● REQUIRED ACTION
Find every line in the data that contains the word "Gives". Return each of those lines.

(Dataset entries)
■ ■ ■ ■ ■ ■ ■

/-! ## The matrix engine (14_ref_matrix) -/

/-- R263 to R269 and R271 to R274 at fire. OCLAIM reserves the resource, or the lowest FREE slot or tile, and yields its
number, and a claim of any slot within the quota waits while none is FREE; ORLSE, OFILL, MMA, ACCZ and ACCFL keep their release or command for the commit; ACCRD yields each lane's tile
element, MSTAT the status word. A resource that is not claimed, a bad control word and a full quota fault SLOT_STATE.
Log entry 21 names what in it is the model's reading or choice. -/
def Obligations.MatrixInstructions : Prop :=
  ∀ s x p, site? s = some x → x.place s = some p →
    let c := core s x.core
    let me := some (p.w.ctx, p.wk)
    let mine : Nat → Prop := fun n =>
      n < 36 ∧ (resOf c n).st = 1 ∧ (resOf c n).owner = me ∧ (resOf c n).releasing = false
    let free : Nat → Prop := fun n => (resOf c n).st = 0 ∧ (resOf c n).resv = none
    let used := ((c.res.take 32).filter fun r => r.owner == me && !r.releasing).length
    let served : Nat → Prop := fun n => ownTaskSlot s x n = true
    let bits : Nat → Nat → Nat → Nat := fun v lo n => v / 2 ^ lo % 2 ^ n
    let slotState : Instr → Mask → Prop := fun i m => exec i s = .next (x.fault s .slotState m x.b.addr)
    (∀ (w : Plain) v m, x.sel w = (v, m) → m ≠ 0 →
      (∀ n, (v = n ∨ (v = 0x3F ∧ n < 32 ∧ ∀ k < n, ¬ free k) ∨ (v = 0x3E ∧ 32 ≤ n ∧ ∀ k < n, 32 ≤ k → ¬ free k)) →
        n < 36 → free n → (n < 32 → used < p.l.oslots) →
        exec (.oclaim w) s = .next (x.commitWith (modCore s x.core fun c =>
          { c with res := c.res.modify n fun r => { r with resv := some x.b.uid, owner := me } })
          w.ta w.tb (numTok 32 m n) (.oclaim n))) ∧
      (v = 0x3F → used < p.l.oslots → (∀ k < 32, ¬ free k) → exec (.oclaim w) s = .next s) ∧
      (v = 0x3E → (∀ k < 36, 32 ≤ k → ¬ free k) →
        exec (.oclaim w) s = .next (x.yield s w.ta w.tb (numTok 32 m 0xFFFF_FFFF))) ∧
      (((v < 32 ∨ v = 0x3F) ∧ p.l.oslots ≤ used) ∨ (35 < v ∧ v ≠ 0x3E ∧ v ≠ 0x3F) ∨ (v < 36 ∧ ¬ free v) →
        slotState (.oclaim w) m) ∧
      (mine v → exec (.orlse w) s = .next (x.commitWith s w.ta w.tb (numTok 32 m 0) (.orlse v))) ∧
      (¬ mine v → slotState (.orlse w) m) ∧
      (v < 4 → mine (32 + v) →
        exec (.accz w) s = .next (x.commitWith s w.ta w.tb (numTok 32 m 0) (.mcmd (.accz v)))) ∧
      (4 ≤ v ∨ ¬ mine (32 + v) → slotState (.accz w) m) ∧
      (v < 36 → exec (.mstat w) s = .next (x.yield s w.ta w.tb (numTok 32 m
        ((if (resOf c v).st = 2 then 3 else if (resOf c v).owner = none then 0 else if (resOf c v).owner = me then 1
            else if (resOf c v).st = 0 then 0 else 2) +
          (if resPoison c v then 4 else 0) + (if (resOf c v).releasing then 8 else 0) +
          256 * min 255 (c.mq.filter fun q => q.op.names v).length)))) ∧
      (36 ≤ v → slotState (.mstat w) m)) ∧
    (∀ (w : MemW) l,
      let a := x.opnd 0
      let m := a.mask &&& (x.opnd 1).mask
      let v := (x.opnd 1).scalar64.toNat
      let va := laneAddr x.b w a l
      m ≠ 0 → a.mask.lowest = some l →
      (∀ k t, k = (if bits v 12 20 = 0 then 1 else bits v 12 20) → bits v 5 7 = 0 → v < 2 ^ 32 → mine (v % 32) →
        va % 128 = 0 → va + 128 * k * 127 + 128 ≤ 2 ^ 52 →
        regionCheck s x p.w.ctx w a l .load ((List.range 128).map fun r => 128 * k * r) = (none, t) →
        exec (.ofill w) s = .next (x.commitWith (usePages t x [va]) w.ta w.tb (numTok 32 m 0)
          (.mcmd (.ofill va (v % 32) k)))) ∧
      (bits v 5 7 ≠ 0 ∨ 2 ^ 32 ≤ v ∨ ¬ mine (v % 32) → slotState (.ofill w) m) ∧
      ∀ add,
        (∀ k t, k = (if bits v 12 20 = 0 then 4 else bits v 12 20) → 4 ≤ k → bits v 3 9 = 0 → v < 2 ^ 32 →
          mine (32 + v % 4) → va % 128 = 0 → va + 128 * k * 127 + 512 ≤ 2 ^ 52 →
          regionCheck s x p.w.ctx w a l (if add then if w.ty = .f32 then .atomicF else .atomicI else .store)
            (((List.range 512).map fun n => 128 * k * (n / 4) + 128 * (n % 4)).flatMap fun o => [o, o + 64]) = (none, t) →
          exec (.accfl add w) s = .next (x.commitWith (usePages t x [va]) w.ta w.tb (numTok 32 m 0)
            (.mcmd (.accfl w.ty add va (v % 4) (decide (bits v 2 1 = 1)) k)))) ∧
        (bits v 3 9 ≠ 0 ∨ 2 ^ 32 ≤ v ∨ ¬ mine (32 + v % 4) → slotState (.accfl add w) m)) ∧
    (∀ mix (w : Plain),
      let a := (x.opnd 0).scalar64.toNat
      let b := (x.opnd 1).scalar64.toNat
      let v := (x.last w 2 .z).scalar64.toNat
      let m := maskOf [x.opnd 0, x.opnd 1, x.last w 2 .z]
      let k := bits v 8 7 + 1
      let good := bits v 2 6 = 0 ∧ v < 2 ^ 15 ∧ (w.ty.bytes = 2 → k ≤ 64) ∧ (a < 32 ∧ (mine a ∨ served a)) ∧
        (b < 32 ∧ (mine b ∨ served b)) ∧ mine (32 + v % 4)
      m ≠ 0 →
      (x.b.mask ≠ ~~~(0 : Mask) → exec (.mma mix w) s = .next (x.fault s .illegalConvergence m x.b.addr)) ∧
      (x.b.mask = ~~~(0 : Mask) → good → exec (.mma mix w) s =
        .next (x.commitWith s w.ta w.tb (numTok 32 m 0) (.mcmd (.mma w.ty mix a b (v % 4) k)))) ∧
      (x.b.mask = ~~~(0 : Mask) → ¬ good → slotState (.mma mix w) m)) ∧
    ∀ w : Plain,
      let t := (x.opnd 0).scalar64.toNat
      let m := maskOf [x.opnd 0, x.opnd 1]
      let row : Nat → Nat := fun l => ((x.opnd 1).at_ l).toNat % 2 ^ 7
      let col : Nat → Nat := fun l => ((x.opnd 1).at_ l).toNat / 2 ^ 7 % 2 ^ 7
      m ≠ 0 →
      (t < 4 → mine (32 + t) → (w.ty = .n64 → ∀ l, m.has l = true → col l % 2 = 0) → resPoison c (32 + t) = false →
        (w.ty = .n32 → Gives (.accrd w) s x w 32 [x.opnd 0, x.opnd 1] fun l =>
          (tileWord c t (128 * row l + col l)).setWidth 128) ∧
        (w.ty = .n64 → Gives (.accrd w) s x w 64 [x.opnd 0, x.opnd 1] fun l =>
          (tileWord c t (128 * row l + col l + 1) ++ tileWord c t (128 * row l + col l)).setWidth 128)) ∧
      (4 ≤ t ∨ ¬ mine (32 + t) → slotState (.accrd w) m) ∧
      (t < 4 → mine (32 + t) → (w.ty = .n64 → ∀ l, m.has l = true → col l % 2 = 0) → resPoison c (32 + t) = true →
        exec (.accrd w) s = .next (x.fault s .poisonConsumed m x.b.addr))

■ ■ ■ ■ ■ ■ ■

● EXPECTED OUTPUT
        (w.ty = .n32 → Gives (.accrd w) s x w 32 [x.opnd 0, x.opnd 1] fun l =>
        (w.ty = .n64 → Gives (.accrd w) s x w 64 [x.opnd 0, x.opnd 1] fun l =>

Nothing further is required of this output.